R/plot_variable.R
In Rtrack: Spatial Navigation Strategy Analysis

Documented in plot_variable

#' Plot path metrics.
#'
#' Plots the metrics that have been calculated from path coordinates.
#'
#' Many of the summary metrics (as returned in the \code{summary} component of
#' the \code{\link{calculate_metrics}} output are useful for analysis in their
#' own right. These can be plotted as mean values over each trial with standard
#' error bars. If a factor is provided, then one data series will be plotted for
#' each level of the factor. To view data for mutliple factors, they will need
#' to be collapsed into one composite factor for plotting using this function.
#' If probe trials were used, then "latency to goal" and several other variables
#' do not make much sense, so the data for the probe trials can be suppressed.
#' For this to work, a column named "Probe" must be present in the experiment
#' description spreadsheet and must contain the value "TRUE" for each probe
#' trial.
#'
#' The \code{variable} parameter can either be specified as the name of one of
#' the summary metrics, the name of one of the columns from the experiment
#' description, or as a numeric vector. In the latter case, the numeric vector
#' must be the same length as the number of tracks in the experiment.
#'
#'
#' Boundaries are drawn (as broken vertical lines) between different arena types
#' (for example between acquisition and goal reversal phases of a Morris water
#' maze experiment). By default, these are added between each unique arena
#' definition. If this is not appropriate, then this can be overridden by
#' providing the \code{boundaries} parameter with a \code{\link{matrix}} or
#' \code{\link{data.frame}} with two columns for the day and trial number
#' respectively. Multiple boundaries can be defined by entering the day and
#' trial index into rows of this table. Use \code{boundaries = NULL} to suppress
#' boundary lines altogether.
#'
#' @param variable The variable/metric that should be plotted. See Details for
#'   the ways to specify this.
#' @param experiment The \code{rtrack_experiment} object as returned from
#'   \code{\link{read_experiment}}.
#' @param factor The factor (from the table in \code{experiment$factors}) by
#'   which the data should be grouped. Each factor level will be plotted as a
#'   separate series. If not specified, all values are plotted together in one
#'   series.
#' @param factor.colours A colour to be used for each factor level. If not
#'   specified, colours will be automatically generated. The vector of colours
#'   is returned to allow additional plot customisation.
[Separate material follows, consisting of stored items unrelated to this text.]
-- ==== Sys2Proof/Machine/PowerOn.lean ====
section
/-! DEFINITION. Power-on reset and the reset pin, the effect of both on every block (R16, R33, R57, R84, R105, R131,
R150, R171, R186, R195, R207, R212). -/

namespace Sys2Proof.Machine

/-- A port after a reset: in HUNT at once where its link carries signal energy (R16). -/
def resetPort (signal : Bool) : Port :=
  if signal then { Port.reset with state := .hunt, signal := true } else Port.reset

/-- The Line Interface after a reset with a strap value (R16, R10). -/
def resetLine (straps : Byte) (l : LineInterface) : LineInterface :=
  { LineInterface.reset straps with portA := resetPort l.portA.signal, portB := resetPort l.portB.signal }

/-- The four kinds are reloaded in the order of their codes (R207, R195) [20]. -/
def reloadTables (p : Part) : Part :=
  reloadKind .control (reloadKind .fans (reloadKind .sections (reloadKind .stations p)))

/-- Power-on reset, or assertion of the reset pin: the clearing first, then the reload, then the blocks build their
state from the tables. -/
def powerOn (straps : Byte) (p : Part) : Part :=
  let p : Part := { p with
    line := resetLine straps p.line, reg := .reset, ctl := .reset, fc := .cleared, now := 0, handOns := [],
    meas := .reset, fm := .reset, ord := .reset, disp := .reset,
    mgmt := { p.mgmt with buffer := .empty, write := none } }
  let p := reloadTables p
  resetCoord (resetOrders (resetFans (resetMeasurement (resetStations p))))

end Sys2Proof.Machine
end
#' @param x.axis The scale of the x axis. "Day" will add a labelled axis with
#'   tick marks at each day. If this parameter is set to "Trial", then tick
#'   marks are added for each trial. If set to "none", then no x axis will be
#'   drawn. Default (\code{NA}) selects an option appropriate for the experiment
#'   type.
#' @param type The type of plot to draw. Either "p" for a side-by-side
#'   stripchart with individual points, "l" for a line graph showing medians and
#'   whiskers/error bars for upper and lower quartiles, "b" for both of these
#'   overlaid, or \code{NA} (the default) indicating that the function should
#'   choose the most appropriate type for the plot.
#' @param point.type The type of point to draw. Either "o" for open circles, "x"
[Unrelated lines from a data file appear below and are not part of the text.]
/-- R176, R177, R178: a BULLETIN from a peer replaces the last bulletin of its record, which becomes fresh with its
timer armed; other peers' records stand; one from a station without a peer record changes nothing [23]. R178: the
freshness timer's expiry clears fresh, keeps the last bulletin, and counts; unarmed, nothing happens [4]. R78, R79:
a complete view, not of the last cleared id, is joined in QUIET or ALERT, and replaces an incident of a higher id.
R80: a view whose last cleared id is the id held, be it the id just joined, has it cleared, as a CLEAR does. R75 to
R77, R81: the lead view for the held id is copied by a part that is FOLLOWER or LOCAL, a LOCAL part that its share
list names [18] being FOLLOWER again, or is recorded under the store-write hold; any other view changes nothing at
the Register. R100, R101, R182, R184: while the record stays, a controller in SHARE or SHARE_HELD takes the lead
view's share, and one in SHARE whose lead is lost, or does not name it, holds its share; when a bulletin or an
expiry moves the lead view to another peer, that peer's view is taken so, the peers' addresses being distinct, which
every step keeps (StepKeepsControlAtRest). R179, R180: a bulletin, and a freshness timer's expiry, have the lead view
judged afresh for the held id; while the Register stays, the two-leads mark is set when two claimants or more are found
and clear otherwise, and TWO_LEADS is reported, with its object, when it becomes set. -/
def Obligations.BulletinsTaken : Prop :=
  (∀ (source : Nat) (b : Bulletin) (s : State), Quiescent s →
     let ms : Nat := match s.part.mgmt.control with | some c => 1000 * c.freshTime | none => 10000
     ((∀ q ∈ s.part.coord.peers, q.address ≠ source) → exec (.bulletin source b) s = nextPart s s.part) ∧
     ((∃ q ∈ s.part.coord.peers, q.address = source) → ∃ t, exec (.bulletin source b) s = .next t ∧
       (t.part.coord.peers = s.part.coord.peers.map fun q => if q.address = source then
           { q with held := some b, arrival := s.part.now, fresh := true,
                    freshness := some (s.part.now + BitVec.ofNat 32 ms) }
         else q) ∧
       t.part.coord.taken = bump s.part.coord.taken ∧ t.part.coord.stale = s.part.coord.stale)) ∧
  (∀ (address : Nat) (q : PeerRec) (s : State), Quiescent s →
     s.part.coord.peers.find? (fun x => x.address == address) = some q →
     (q.freshness = none → exec (.freshnessTimerExpiry address) s = nextPart s s.part) ∧
     (q.freshness ≠ none → ∃ t, exec (.freshnessTimerExpiry address) s = .next t ∧
       (t.part.coord.peers = s.part.coord.peers.map fun x =>
         if x.address = address then { x with fresh := false, freshness := none } else x) ∧
       t.part.coord.stale = bump s.part.coord.stale ∧ t.part.coord.taken = s.part.coord.taken) ∧
     (q.freshness ≠ none →
       let g := s.part.reg
       let peers := s.part.coord.peers.map fun x =>
         if x.address = address then { x with fresh := false, freshness := none } else x
       let before := s.part.coord.leadView
       let lead := leadViewFor s.part.coord.heldId peers
       ∃ t, exec (.freshnessTimerExpiry address) s = .next t ∧
         (before = none ∨ lead = before → t.part.reg = g ∧ t.part.ctl = s.part.ctl) ∧
         (before ≠ none → lead = none → t.part.reg = g ∧ t.part.ctl = Rule.shareTaken s.part none) ∧
         ∀ a x b, (s.part.coord.peers.map (·.address)).Nodup → before ≠ none → lead ≠ before → lead = some a →
           peers.find? (fun x => x.address == a) = some x → x.held = some b → s.part.coord.heldId = g.record.id →
           g.record.role = .follower ∨ g.record.role = .lead → g.record.state = .control → b.state = .control →
           b.lastCleared ≠ g.record.id →
           t.part.reg = g ∧ t.part.ctl = Rule.shareTaken s.part (Rule.shareOf s.part b))) ∧
  (∀ (c : Instr) (peers : List PeerRec) (s t : State), Quiescent s → (s.part.coord.peers.map (·.address)).Nodup →
     let ms : Nat := match s.part.mgmt.control with | some x => 1000 * x.freshTime | none => 10000
     (∃ source b, c = .bulletin source b ∧ (∃ q ∈ s.part.coord.peers, q.address = source) ∧
       peers = s.part.coord.peers.map fun q => if q.address = source then
           { q with held := some b, arrival := s.part.now, fresh := true,
                    freshness := some (s.part.now + BitVec.ofNat 32 ms) }
         else q) ∨
     (∃ address, c = .freshnessTimerExpiry address ∧
       (∃ q ∈ s.part.coord.peers, q.address = address ∧ q.freshness ≠ none) ∧
       peers = s.part.coord.peers.map fun q =>
         if q.address = address then { q with fresh := false, freshness := none } else q) →
     exec c s = .next t → t.part.reg = s.part.reg →
     let id := s.part.coord.heldId
     let role := s.part.coord.role
     Rule.IsLeadView id peers t.part.coord.leadView ∧
     (t.part.coord.twoLeads = true ↔ Rule.Conflict id role peers) ∧
     (Rule.Conflict id role peers → s.part.coord.twoLeads = false → ∃ n u, Rule.IsTwoLeadsObject id role peers n ∧
       exec (.faultReport .twoLeads ⟨.station, n⟩) s = .next u ∧ t.part.fc = u.part.fc) ∧
     (¬ Rule.Conflict id role peers ∨ s.part.coord.twoLeads = true → t.part.fc = (formHealth s.part).fc)) ∧
  (∀ (source : Nat) (b : Bulletin) (moved : Option Bulletin) (s : State), Quiescent s →
     (∃ q ∈ s.part.coord.peers, q.address = source) →
     let ms : Nat := match s.part.mgmt.control with | some c => 1000 * c.freshTime | none => 10000
     let peers := s.part.coord.peers.map fun q => if q.address = source then
         { q with held := some b, arrival := s.part.now, fresh := true,
                  freshness := some (s.part.now + BitVec.ofNat 32 ms) }
       else q
     let before := s.part.coord.leadView
     let lead := leadViewFor s.part.coord.heldId peers
     let g := s.part.reg
     let r := g.record
     moved = none ∧ (before = none ∨ lead = none ∨ lead = some source ∨ lead = before) ∨
       (∃ a x v, before ≠ none ∧ lead = some a ∧ a ≠ source ∧ lead ≠ before ∧
         (s.part.coord.peers.map (·.address)).Nodup ∧ peers.find? (fun x => x.address == a) = some x ∧
         x.held = some v ∧ moved = some v ∧ s.part.coord.heldId = r.id ∧ (r.role = .follower ∨ r.role = .lead) ∧
         r.state = .control ∧ v.state = .control ∧ v.lastCleared ≠ r.id) →
     let marked : Prop := leadViewFor b.id peers = some source
     let leads : Prop := b.state = .control ∨ b.state = .hold
     let responds : Prop := r.state = .declared ∨ r.state = .control ∨ r.state = .hold
     let complete : Prop := (b.state = .declared ∨ leads) ∧
       (1 ≤ b.id ∧ b.id ≤ 0xEFFF ∨ 0xF001 ≤ b.id ∧ b.id ≤ 0xF0EF) ∧ b.fire ≤ 20000 ∧ b.direction ≠ none ∧
       1 ≤ b.heat ∧ b.heat ≤ 6
     let joins : Prop := complete ∧ b.id ≠ g.lastCleared ∧
       ((r.state = .quiet ∨ r.state = .alert) ∧ s.part.mgmt.control ≠ none ∨ responds ∧ b.id < r.id)
     let clears : Prop := responds ∧ b.lastCleared = r.id
     let inSection : Prop := ∃ x, s.part.mgmt.sections = some x ∧ x.lo ≤ b.fire ∧ b.fire < x.hi
     let pending : PendingEntry := if b.state = .control then .leadViewControl else .leadViewHold
     let follows : Prop := r.role = .follower ∨ r.role = .localRole
     ∃ t, exec (.bulletin source b) s = .next t ∧
       (joins → b.lastCleared ≠ b.id →
         let u := t.part.reg
         let waits : Prop := ¬ inSection ∧ (¬ (marked ∧ leads) ∨ g.storeHold = true)
         u.record.id = b.id ∧ u.record.fire = some b.fire ∧ u.record.head = none ∧ u.record.tail = none ∧
         u.record.dir = b.direction ∧ u.record.dirSource = some .adopted ∧ u.record.heat = some b.heat ∧
         (inSection → u.record.role = .lead ∧ u.record.state = (if g.storeHold then .declared else .control)) ∧
         (waits → u.record.state = .declared ∧
           u.record.role = (if r.role = .localRole then .localRole else .follower) ∧
           u.leadWait = some (s.part.now + BitVec.ofNat 32 (1000 * s.part.control.leadWait))) ∧
         (¬ inSection → ¬ waits → u.record.state = b.state ∧ u.record.role = .follower ∧ u.leadWait = none) ∧
         u.entry = (if g.storeHold = true ∧ marked ∧ leads then some pending else none) ∧
         (u.record.controlled = true ↔ u.record.state = .control) ∧ u.autoDeclare = none ∧
         u.detection = g.detection ∧ u.lastCleared = g.lastCleared ∧ u.outcome = g.outcome ∧
         (responds → b.direction ≠ r.dir → t.part.fc.flags &&& 0x0010 ≠ 0)) ∧
       (joins → b.lastCleared = b.id → t.part.reg.leadWait = none ∧ t.part.reg.entry = none ∧
         (t.part.reg.record.state = .clearing ∧ t.part.reg.record.id = b.id ∧
           t.part.reg.lastCleared = g.lastCleared ∨
          t.part.reg.record = .empty .quiet ∧ t.part.reg.lastCleared = b.id ∧ t.part.reg.detection = [])) ∧
       (¬ joins → clears → t.part.reg.leadWait = none ∧ t.part.reg.entry = none ∧
         ((∃ f ∈ s.part.fm.fans, Rule.holdsOpen f) ∨ s.part.ord.records ≠ [] →
           t.part.reg.record = { r with state := .clearing } ∧ t.part.reg.lastCleared = g.lastCleared ∧
           t.part.reg.detection = g.detection) ∧
         (¬ (∃ f ∈ s.part.fm.fans, Rule.holdsOpen f) → s.part.ord.records = [] →
           t.part.reg.record = .empty .quiet ∧ t.part.reg.lastCleared = r.id ∧ t.part.reg.detection = [])) ∧
       (¬ joins → ¬ clears → marked → b.id = r.id →
         (r.state = .declared → g.storeHold = true →
           t.part.reg = { g with entry := if leads then some pending else g.entry }) ∧
         (r.state = .declared → g.storeHold = false → t.part.reg = if follows ∧ leads then
             { g with leadWait := none, entry := none,
                      record := { r with state := b.state, role := .follower,
                                         controlled := r.controlled || b.state == .control } }
           else g) ∧
         (r.state = .control ∨ r.state = .hold →
           let named : Prop := r.role = .localRole ∧ leads ∧ ∃ e ∈ b.shares, e.node = s.part.line.node.toNat
           t.part.reg = { g with record := { r with
             role := if named then .follower else r.role, state := if follows ∧ leads then b.state else r.state,
             controlled := r.controlled || decide (r.state = .hold ∧ follows ∧ b.state = .control) } })) ∧
       (¬ joins → ¬ clears → ¬ (marked ∧ b.id = r.id ∧ responds) → t.part.reg = g) ∧
       (s.part.coord.heldId = r.id → b.lastCleared ≠ b.id → t.part.reg.record = r → t.part.ctl =
         if lead = some source then Rule.shareTaken s.part (Rule.shareOf s.part b)
         else if moved ≠ none then Rule.shareTaken s.part (moved.bind (Rule.shareOf s.part))
         else if before ≠ none ∧ lead = none then Rule.shareTaken s.part none
         else s.part.ctl))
#'   for filled circles or any of the integer values allowed by R (see the
#'   \code{pch} option for \code{\link{par}}).
#' @param transparency A value from 0 (fully transparent) to 1 (fully opaque)
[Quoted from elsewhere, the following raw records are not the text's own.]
-- ==== Sys2Proof/Laws/Orders.lean ====
section
/-! SUPPORT. What an operation of the Order Engine can do: it writes its own state, the own transmit queue with its
counters, and what the Fan Manager does with an outcome (`FanStep`). -/

namespace Sys2Proof.Machine

/-- Of the line, only the own queue, its places, the sequence counter and the two counters of own telegrams differ. -/
def OwnLine (l m : LineInterface) : Prop :=
  m = { l with own := m.own, nextPlace := m.nextPlace, seq := m.seq, ownUnsent := m.ownUnsent,
               droppedReplies := m.droppedReplies }

theorem OwnLine.refl (l : LineInterface) : OwnLine l l := rfl

theorem OwnLine.trans {l m n : LineInterface} (h : OwnLine l m) (k : OwnLine m n) : OwnLine l n := by
  unfold OwnLine at *
  rw [k, h]

/-- Of a part, only the Fan Manager, the Order Engine, the own queue, Fault Capture and the waiting hand-ons may differ,
within what a `FanStep` allows of the Fan Manager. -/
structure OrderStep (p q : Part) : Prop where
  rest       : q = { p with fm := q.fm, fc := q.fc, handOns := q.handOns, ord := q.ord, line := q.line }
  line       : OwnLine p.line q.line
  flags      : FlagsKept p.fc.flags q.fc.flags
  record     : q.fm.record = p.fm.record
  preference : q.fm.preference = p.fm.preference
  zoneTemps  : q.fm.zoneTemps = p.fm.zoneTemps
  entries    : q.fm.fans.map (·.e) = p.fm.fans.map (·.e)
  noEnd      : p.fm.record.state ≠ .clearing → .clearingEnd ∉ p.handOns → .clearingEnd ∉ q.handOns

theorem OrderStep.refl (p : Part) : OrderStep p p := ⟨rfl, rfl, FlagsKept.refl _, rfl, rfl, rfl, rfl, fun _ h => h⟩

theorem OrderStep.trans {p q r : Part} (h : OrderStep p q) (k : OrderStep q r) : OrderStep p r :=
  ⟨by rw [k.rest, h.rest], h.line.trans k.line, h.flags.trans k.flags, k.record.trans h.record,
    k.preference.trans h.preference, k.zoneTemps.trans h.zoneTemps, k.entries.trans h.entries,
    fun c e => k.noEnd (by rw [h.record]; exact c) (h.noEnd c e)⟩

theorem OrderStep.after {p q r : Part} (k : OrderStep q r) (h : OrderStep p q) : OrderStep p r := OrderStep.trans h k

theorem FanStep.order {p q : Part} (h : FanStep p q) : OrderStep p q := by
  refine ⟨?_, ?_, h.flags, h.record, h.preference, h.zoneTemps, h.entries, h.noEnd⟩
  · rw [h.rest]
  · rw [h.rest]
    exact OwnLine.refl _

theorem OrderStep.ite {p : Part} {c : Prop} [Decidable c] {a b : Part} (ha : OrderStep p a)
    (hb : OrderStep p b) : OrderStep p (if c then a else b) := by
  split
  · exact ha
  · exact hb

theorem OrderStep.foldl {α : Type} (g : Part → α → Part) (step : ∀ p a, OrderStep p (g p a)) (l : List α) :
    ∀ p, OrderStep p (l.foldl g p) := by
  induction l with
  | nil => exact OrderStep.refl
  | cons a l ih => exact fun p => (ih _).after (step p a)

/-! ### The updates -/

theorem ord_step (o : OrderEngine) (p : Part) : OrderStep p { p with ord := o } :=
  ⟨rfl, rfl, FlagsKept.refl _, rfl, rfl, rfl, rfl, fun _ h => h⟩

theorem own_step (l : LineInterface) (p : Part) (h : OwnLine p.line l) : OrderStep p { p with line := l } :=
  ⟨rfl, h, FlagsKept.refl _, rfl, rfl, rfl, rfl, fun _ h => h⟩

theorem onOrder_step (n : Nat) (g : OrderRec → OrderRec) (p : Part) : OrderStep p (onOrder n g p) := ord_step _ p

theorem countOrder_step (g : OrderCounters → OrderCounters) (p : Part) : OrderStep p (countOrder g p) := ord_step _ p

theorem setTag_step (a k : Nat) (x : TagState) (q : Timer) (p : Part) : OrderStep p (setTag a k x q p) := ord_step _ p

theorem takeTag_step (a k : Nat) (p : Part) : OrderStep p (takeTag a k p) := ord_step _ p

theorem joinBack_step (n : Nat) (p : Part) : OrderStep p (joinBack n p) := ord_step _ p

theorem joinFront_step (n : Nat) (p : Part) : OrderStep p (joinFront n p) := ord_step _ p

theorem withdraw_step (a k : Nat) (p : Part) : OrderStep p (withdraw a k p) := own_step _ p rfl

theorem purgeOrders_step (p : Part) : OrderStep p (purgeOrders p) := own_step _ p rfl

theorem queueOwn_step (r : OwnRequest) (p : Part) : OrderStep p (queueOwn r p) := by
  unfold queueOwn
  repeat' split
  · exact OrderStep.refl p
  all_goals exact own_step _ p rfl

theorem tagToFree_step (a k : Nat) (p : Part) : OrderStep p (tagToFree a k p) :=
  OrderStep.ite ((withdraw_step _ _ _).after (setTag_step _ _ _ _ _)) (OrderStep.refl p)

theorem tagToQuarantine_step (a k : Nat) (p : Part) : OrderStep p (tagToQuarantine a k p) :=
  OrderStep.ite ((withdraw_step _ _ _).after (setTag_step _ _ _ _ _)) (OrderStep.refl p)

theorem freeTagOf_step (r : OrderRec) (p : Part) : OrderStep p (freeTagOf r p) := by
  unfold freeTagOf
  split
  · exact tagToFree_step _ _ p
  · exact OrderStep.refl p

theorem quarantineTagOf_step (r : OrderRec) (p : Part) : OrderStep p (quarantineTagOf r p) := by
  unfold quarantineTagOf
  split
  · exact tagToQuarantine_step _ _ p
  · exact OrderStep.refl p

/-! ### Ends, issues, requests -/

theorem reportEmpty_step (p : Part) : OrderStep p (reportEmpty p) :=
  OrderStep.ite (testClearing_step p).order (OrderStep.refl p)

theorem finishRec_step (r : OrderRec) (outcome : OrderOutcome) (p : Part) : OrderStep p (finishRec r outcome p) := by
  unfold finishRec
  extract_lets p1 m p2
  have h : OrderStep p p2 := (ord_step _ p1).after (takeOutcome_step _ _ _ p).order
  split
  · exact h
  · exact ((joinBack_step _ _).after (ord_step _ p2)).after h

theorem withdrawRec_step (r : OrderRec) (p : Part) : OrderStep p (withdrawRec r p) :=
  (((reportEmpty_step _).after (finishRec_step _ _ _)).after (countOrder_step _ _)).after (freeTagOf_step r p)

theorem sendOrder_step (r : OrderRec) (tag : Nat) (p : Part) : OrderStep p (sendOrder r tag p) := by
  unfold sendOrder
  extract_lets p1 p2
  have h : OrderStep p p1 := queueOwn_step _ p
  exact ((countOrder_step _ p2).after (onOrder_step _ _ p1)).after h

theorem issue_step (r : OrderRec) (tag : Nat) (p : Part) : OrderStep p (issue r tag p) := by
  have h : OrderStep p (sendOrder r tag (takeTag r.station tag p)) := (sendOrder_step _ _ _).after (takeTag_step _ _ p)
  exact OrderStep.ite (OrderStep.ite ((onOrder_step _ _ _).after h)
    ((onOrder_step _ _ _).after ((onOrder_step _ _ _).after h))) h

theorem serveWith_step : ∀ (fuel : Nat) (p : Part), OrderStep p (serveWith fuel p)
  | 0, p => OrderStep.refl p
  | fuel + 1, p => by
      unfold serveWith
      repeat' split
      · exact OrderStep.refl p
      · exact (serveWith_step fuel _).after (OrderStep.ite ((issue_step _ _ _).after (ord_step _ p))
          ((withdrawRec_step _ _).after (ord_step _ p)))
      · exact OrderStep.refl p

theorem serve_step (p : Part) : OrderStep p (serve p) := serveWith_step _ p

theorem endRec_step (r : OrderRec) (outcome : OrderOutcome) (p : Part) : OrderStep p (endRec r outcome p) :=
  ((reportEmpty_step _).after (serve_step _)).after (finishRec_step _ _ p)

theorem failRec_step (r : OrderRec) (p : Part) : OrderStep p (failRec r p) :=
  (endRec_step _ _ _).after (OrderStep.ite
    ((((raise_step _ _).order).after (report_step _ _ _).order).after (countOrder_step _ p)) (countOrder_step _ p))

theorem dropStart_step (n : Nat) (old new : OrderKind) (p : Part) : OrderStep p (dropStart n old new p) :=
  OrderStep.ite ((takeOutcome_step _ _ _ _).order.after (countOrder_step _ p)) (OrderStep.refl p)

theorem requestOrder_step (n : Nat) (kind : OrderKind) (p : Part) : OrderStep p (requestOrder n kind p) := by
  unfold requestOrder
  split
  · split
    · exact OrderStep.refl p
    · exact ((serve_step _).after (joinBack_step _ _)).after (ord_step _ p)
  · refine OrderStep.ite ?_ (((serve_step _).after (dropStart_step _ _ _ _)).after (onOrder_step _ _ p))
    extract_lets p1
    split
    · exact onOrder_step _ _ p
    · exact (dropStart_step _ _ _ _).after (onOrder_step _ _ p)

/-! ### Answers and timers -/

theorem reissue_step (r : OrderRec) (p : Part) : OrderStep p (reissue r p) := by
  unfold reissue
  split
  · exact OrderStep.refl p
  · exact OrderStep.ite ((sendOrder_step _ _ _).after (onOrder_step _ _ p))
      ((serve_step _).after (withdrawRec_step _ p))

theorem answerAccepted_step (r : OrderRec) (p : Part) : OrderStep p (answerAccepted r p) := by
  have h := (countOrder_step (fun c => { c with accepted := bump c.accepted }) _).after (freeTagOf_step r p)
  exact (endRec_step _ _ _).after (OrderStep.ite ((report_step _ _ _).order.after h) h)

theorem answerBusy_step (r : OrderRec) (p : Part) : OrderStep p (answerBusy r p) :=
  OrderStep.ite ((onOrder_step _ _ _).after (countOrder_step _ p))
    (((failRec_step _ _).after (freeTagOf_step _ _)).after (countOrder_step _ p))

theorem answerRefused_step (r : OrderRec) (outcome : OrderOutcome) (p : Part) :
    OrderStep p (answerRefused r outcome p) :=
  ((((endRec_step _ _ _).after (raise_step _ _).order).after (report_step _ _ _).order).after
    (countOrder_step _ _)).after (freeTagOf_step r p)

theorem answerRecovery_step (r : OrderRec) (run : RunState) (p : Part) : OrderStep p (answerRecovery r run p) := by
  unfold answerRecovery
  split
  · exact (((endRec_step _ _ _).after (report_step _ _ _).order).after (countOrder_step _ _)).after
      (freeTagOf_step r p)
  · exact (endRec_step _ _ _).after (freeTagOf_step r p)
  · exact OrderStep.ite ((reissue_step _ _).after (onOrder_step _ _ p))
      ((failRec_step _ _).after (freeTagOf_step r p))

theorem answerMatched_step (r : OrderRec) (o : AnswerOutcome) (run : RunState) (p : Part) :
    OrderStep p (answerMatched r o run p) := by
  unfold answerMatched
  have h : OrderStep p (onOrder r.fan (fun x => { x with response := none }) p) := onOrder_step _ _ p
  cases o
  · exact (answerAccepted_step _ _).after h
  · exact (answerBusy_step _ _).after h
  · exact (answerRefused_step _ _ _).after h
  · exact (answerRefused_step _ _ _).after h
  · exact OrderStep.ite ((answerRecovery_step _ _ _).after h) (((endRec_step _ _ _).after (freeTagOf_step _ _)).after h)

theorem takeAnswer_step (station tag output : Nat) (o : AnswerOutcome) (run : RunState) (p : Part) :
    OrderStep p (takeAnswer station tag output o run p) := by
  unfold takeAnswer
  extract_lets unexpected
  split
  · exact countOrder_step _ p
  · split
    · exact countOrder_step _ p
    · exact countOrder_step _ p
    · split
      · exact countOrder_step _ p
      · exact OrderStep.ite (countOrder_step _ p) (OrderStep.ite (answerMatched_step _ _ _ p) (countOrder_step _ p))

theorem queryTimeout_step (r : OrderRec) (p : Part) : OrderStep p (queryTimeout r p) :=
  (OrderStep.ite (failRec_step _ _) (((serve_step _).after (joinBack_step _ _)).after (onOrder_step _ _ _))).after
    (quarantineTagOf_step r p)

theorem motionTimeout_step (r : OrderRec) (p : Part) : OrderStep p (motionTimeout r p) :=
  (((serve_step _).after (joinFront_step _ _)).after (onOrder_step _ _ _)).after (quarantineTagOf_step r p)

theorem recoveryTimeout_step (r : OrderRec) (p : Part) : OrderStep p (recoveryTimeout r p) := by
  have h := quarantineTagOf_step r p
  unfold recoveryTimeout
  dsimp only
  split
  · exact (failRec_step _ _).after h
  · exact (((serve_step _).after (joinFront_step _ _)).after (onOrder_step _ _ _)).after h

theorem responseExpires_step (n : Nat) (p : Part) : OrderStep p (responseExpires n p) := by
  unfold responseExpires
  split
  · exact OrderStep.refl p
  · refine OrderStep.ite (OrderStep.refl p) ?_
    split
    · exact OrderStep.ite (queryTimeout_step _ p) (motionTimeout_step _ p)
    · exact recoveryTimeout_step _ p
    · exact OrderStep.refl p

theorem retryExpires_step (n : Nat) (p : Part) : OrderStep p (retryExpires n p) := by
  unfold retryExpires
  split
  · exact OrderStep.refl p
  · exact OrderStep.ite ((reissue_step _ _).after (onOrder_step _ _ p)) (OrderStep.refl p)

theorem windowExpires_step (n : Nat) (p : Part) : OrderStep p (windowExpires n p) := onOrder_step _ _ p

theorem quarantineExpires_step (station tag : Nat) (p : Part) : OrderStep p (quarantineExpires station tag p) := by
  unfold quarantineExpires
  split
  · exact OrderStep.ite ((serve_step _).after (setTag_step _ _ _ _ p)) (OrderStep.refl p)
  · exact OrderStep.refl p

end Sys2Proof.Machine
end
#'   governing the transparency of the points. If filled symbols are used, then
#'   transparency can help distinguish overlapping points.
#' @param exclude.probe Should data from probe trials be excluded (see Details).
#' @param boundaries Where should the boundaries between arena types be drawn
#'   (see Details).
#' @param legend Should a legend be added. Default is \code{TRUE}.
#' @param titles Should titles be drawn. Default is to add a main title and
#'   titles for the x and y axes. These can be suppressed and added afterwards
#'   (using \code{\link[graphics]{title}}). This might be helpful for localising
#'   to a different language for example.
#' @param margins The margins of the plot (see the option \code{mar} in
#'   \code{\link[graphics]{par}}). The defaults should usually be fine, but they
#'   can be overridden if, for example, factor names are very long.
#' @param ... Other parameters that control some aspects of the plot. The values
#'   for \code{lwd}, \code{las}, \code{pch} and \code{cex} can be adjusted in
#'   this way.
#'
#' @return A named vector of colours used for each factor level.
#'
#' @examples
#' # This function relies on data too large to include in the package.
#' # For a worked example, please see the vignette "Rtrack MWM analysis"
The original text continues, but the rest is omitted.